Rosenblum: One of our priorities at the Department of Justice is to protect our most vulnerable consumers, and this includes children and young people. One thing that came up repeatedly during our symposium is that technology is fast, but the law is slow. If we do not take the time to shape our privacy laws now, I am concerned that any real privacy protections will have little chance of surviving our generation. In keeping with this, one of my highest priorities at the Oregon legislature is the Oregon Student Information Protection Act, Senate Bill 187. After combing through dozens of privacy laws around the country, we decided to start with the thousands of K-12 students in the classroom. This bill is modeled after California’s Student Online Privacy Protection Act, and puts basic, common-sense sidebars around how educational technology providers can use student information collected through their services while generally prohibiting that information from being used for marketing. A very important aspect of this law is that it embraces the Privacy-by-Design model by requiring the educational-technology providers who provide these services to include privacy protections in their product design, rather than requiring school districts, parents or students to opt out or take other affirmative steps to protect themselves. We have seen that the “opt-out” model often leads to long privacy policies that are frequently ignored. Many of our schools don’t have in-house privacy experts who can help them navigate these very complex contracts, so it’s important to put these protections in the statute.
I also introduced Oregon Senate Bill 188, which combats what is commonly called “revenge porn.” These are intimate images that are taken consensually within a romantic relationship and then uploaded without consent on the Internet, often alongside the victim’s name, social media information and address. The consequences of this behavior are truly devastating. A person victimized in this way will have these images turn up whenever they are the subject of an Internet search, and because there is no truly reliable way to remove any content uploaded to the internet, the harm can be lifelong. It took months of work to balance the freedom-of-speech concerns with the gravity of the conduct, but I am very confident in our result.
The Privacy Advisor: The Federal Aviation Administration (FAA) recently released proposed regulations for the use of unmanned aircraft systems, more commonly known as drones. The public has debated whether drones represent potentially dangerous invasions of privacy or are positive technological innovations that should not be heavily regulated. Have you heard from Oregon citizens about how they feel about drones and privacy? Do you support the FAA’s decision to propose regulations?
Rosenblum: Because Oregon houses several large manufacturers of drone technology, this issue came to us early and we were among the very first state legislatures to craft a legislative response. While I certainly welcome federal guidance on this issue, I also anticipate further work to be done at the state level. Drones can be useful, but like all tools, they can be misused. I look forward to continuing to study drones as part of the much larger continuing conversation around balancing the incredible potential of these exciting new technologies with the need to defend our privacy as citizens.

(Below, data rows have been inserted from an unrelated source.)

/-- spec/43_packet.md R114: after a tag of a packet the padding is consumed for `Refe`, `Ret` and `End`,
and the next tag is looked for after `Cnt`, `Next`, `Ref`, `Refs` and `Call`, at the first byte after
the tag. -/
def Obligations.TagKindDecidesWhatFollows : Prop :=
  (∀ id, chainClass id = .terminate ↔ id ∈ [TagId.refe, .ret, .end_]) ∧
    (∀ id, chainClass id = .continue_ ↔ id ∈ [TagId.cnt, .next, .ref, .refs, .call]) ∧
    ∀ (s t : State) (p e : Nat) (op : BitVec 3) (d : Descriptor), s.resetLine = false → s.phase = .busy .tloop →
      s.pos = some p → s.tagEnd = some e → e ≤ p → s.op = some op → op.toNat ≠ 2 → s.desc = some d → step s = .next t →
      t.pos = some p ∧
        (chainClass d.id = .terminate → t.phase = .busy .pad) ∧
        (chainClass d.id = .continue_ → t.phase = .busy .ploop)

/-- A tag response ends where its region ends and its commands fill the region exactly
(spec/42_tag.md R101, R102). -/
def Obligations.TagResponseFillsItsRegion : Prop :=
  ∀ s t : State, s.Inv → s.resetLine = false → s.phase = .busy .tloop → step s = .next t → t.phase = .done →
    ∃ (g : Tag) (q start : Nat), t.result = some (.tag g, q) ∧ s.tagStart = some start ∧
      q = start + 8 + 16 * g.descriptor.qwordCount.toNat ∧
      commandsSize g.commands = 16 * g.descriptor.qwordCount.toNat ∧ ∀ c ∈ g.commands, c.wf

/-! ## Packets -/

/-- spec/44_sequencer.md R124, spec/43_packet.md R110, R111: `BUSY.FRAME` by either framing. -/
def Obligations.FramingOpensTheWindow : Prop :=
  ∀ (s : State) (p l : Nat) (op : BitVec 3) (r : Request), s.resetLine = false → s.phase = .busy .frame →
    s.pos = some p → s.lim = some l → s.op = some op → s.req = some r →
    (op.toNat = 3 → step s = .next { s with
      winEnd := some (p + r.n), limSave := l :: s.limSave, lim := some (min l (p + r.n)), phase := .busy .ploop }) ∧
    (op.toNat = 4 → l < p + 4 → step s = .next (s.raise (.unexpectedEnd p .packet))) ∧
    (op.toNat = 4 → p + 4 ≤ l → ∀ w, w = p + 4 + 16 * ((s.srcByte p).toNat + 256 * (s.srcByte (p + 1)).toNat
        + 256 ^ 2 * (s.srcByte (p + 2)).toNat + 256 ^ 3 * (s.srcByte (p + 3)).toNat) →
      step s = .next { s with
        pos := some (p + 4), winEnd := some w, limSave := l :: s.limSave, lim := some (min l w)
        phase := .busy .ploop })

/-- spec/44_sequencer.md R125: `BUSY.PLOOP` goes on to the next tag or ends the packet. -/
def Obligations.WindowCheckEndsThePacket : Prop :=
  ∀ (s : State) (p w : Nat), s.resetLine = false → s.phase = .busy .ploop → s.pos = some p → s.winEnd = some w →
    (p < w → step s = .next { s with phase := .busy .tdesc }) ∧
    (w ≤ p → ∀ l rest, s.limSave = l :: rest →
      step s = .next { s with lim := some l, limSave := rest, result := some (.packet s.tags, p), phase := .done })

/-- spec/44_sequencer.md R128, spec/43_packet.md R115: `BUSY.PAD` skips to the window's end, or fails at
the first padding byte when the source ends before. -/
def Obligations.PaddingSkipsToTheWindowEnd : Prop :=
  ∀ (s : State) (p l w : Nat), s.resetLine = false → s.phase = .busy .pad → s.pos = some p → s.lim = some l →
    s.winEnd = some w → p ≤ w →
    (w ≤ l → step s = .next { s with pos := some w, phase := .busy .ploop }) ∧
    (l < w → step s = .next (s.raise (.unexpectedEnd p .packet)))

/-- A packet response ends at the window's end, every tag in it is whole, and no tag follows a
terminating one (spec/43_packet.md R117). -/
def Obligations.PacketResponseEndsAtTheWindowEnd : Prop :=
  ∀ s t : State, s.Inv → s.resetLine = false → s.phase = .busy .ploop → step s = .next t → t.phase = .done →
    ∃ tags w, t.result = some (.packet tags, w) ∧ s.winEnd = some w ∧ (∀ g ∈ tags, g.wf) ∧ chainOk tags

/-! ## Errors -/

/-- spec/44_sequencer.md R129: whatever step raises an error, the machine takes it in one way. -/
def Obligations.EveryErrorIsTakenAlike : Prop :=
  ∀ s t : State, s.resetLine = false → s.Running → step s = .next t → t.phase = .error →
    ∃ e, t = { s with err := some e, result := none, limSave := [], phase := .error } ∧
      t.observe = (.error, some (.err e))

/-- spec/60_exceptions.md R136: the layer of an error is that of the component that reads in the phase;
`Tag` is in no error record; the layers' codes. -/
def Obligations.ErrorLayerIsTheReadersLayer : Prop :=
  (Layer.descriptor.code = 1 ∧ Layer.command.code = 2 ∧ Layer.tag.code = 3 ∧ Layer.packet.code = 4) ∧
    ∀ (s t : State) (e : DecodeError), s.resetLine = false → step s = .next t → t.phase = .error → t.err = some e →
      (s.phase = .busy .desc1 ∨ s.phase = .busy .tdesc → ∃ o, e = .unexpectedEnd o .descriptor) ∧
      (s.phase = .busy .cmd1 ∨ s.phase = .busy .tloop →
        (∃ o, e = .unexpectedEnd o .command) ∨ ∃ b o, e = .unknownOpcode b o .command) ∧
      (s.phase = .busy .frame ∨ s.phase = .busy .pad → ∃ o, e = .unexpectedEnd o .packet) ∧
      s.phase ≠ .busy .ploop

/-- spec/60_exceptions.md R134: the numeric codes of the two kinds of error, 0 for none; every error
record is of one of the two. -/
def Obligations.ErrorCodes : Prop :=
  errorCode none = 0 ∧ (∀ o l, errorCode (some (.unexpectedEnd o l)) = 1) ∧
    (∀ b o l, errorCode (some (.unknownOpcode b o l)) = 2) ∧
    ∀ e : DecodeError, errorCode (some e) = 1 ∨ errorCode (some e) = 2

/-! ## The invariant -/

/-- The invariant holds after reset. -/
def Obligations.InvariantHoldsAtReset : Prop := State.reset.Inv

The Privacy Advisor: Both data use and data loss issues affect state government and its agencies, just as they do private industry. In many cases, your office advises government agencies on their legal and compliance obligations. How does your role in this respect impact your regulatory and enforcement roles in connection with the privacy obligations of private entities doing business in Oregon or concerning information on Oregonians?
Rosenblum: Under our laws, the rules around protecting personal information apply equally to state agencies and to industry. My office has protocols in place to deal with situations of this nature.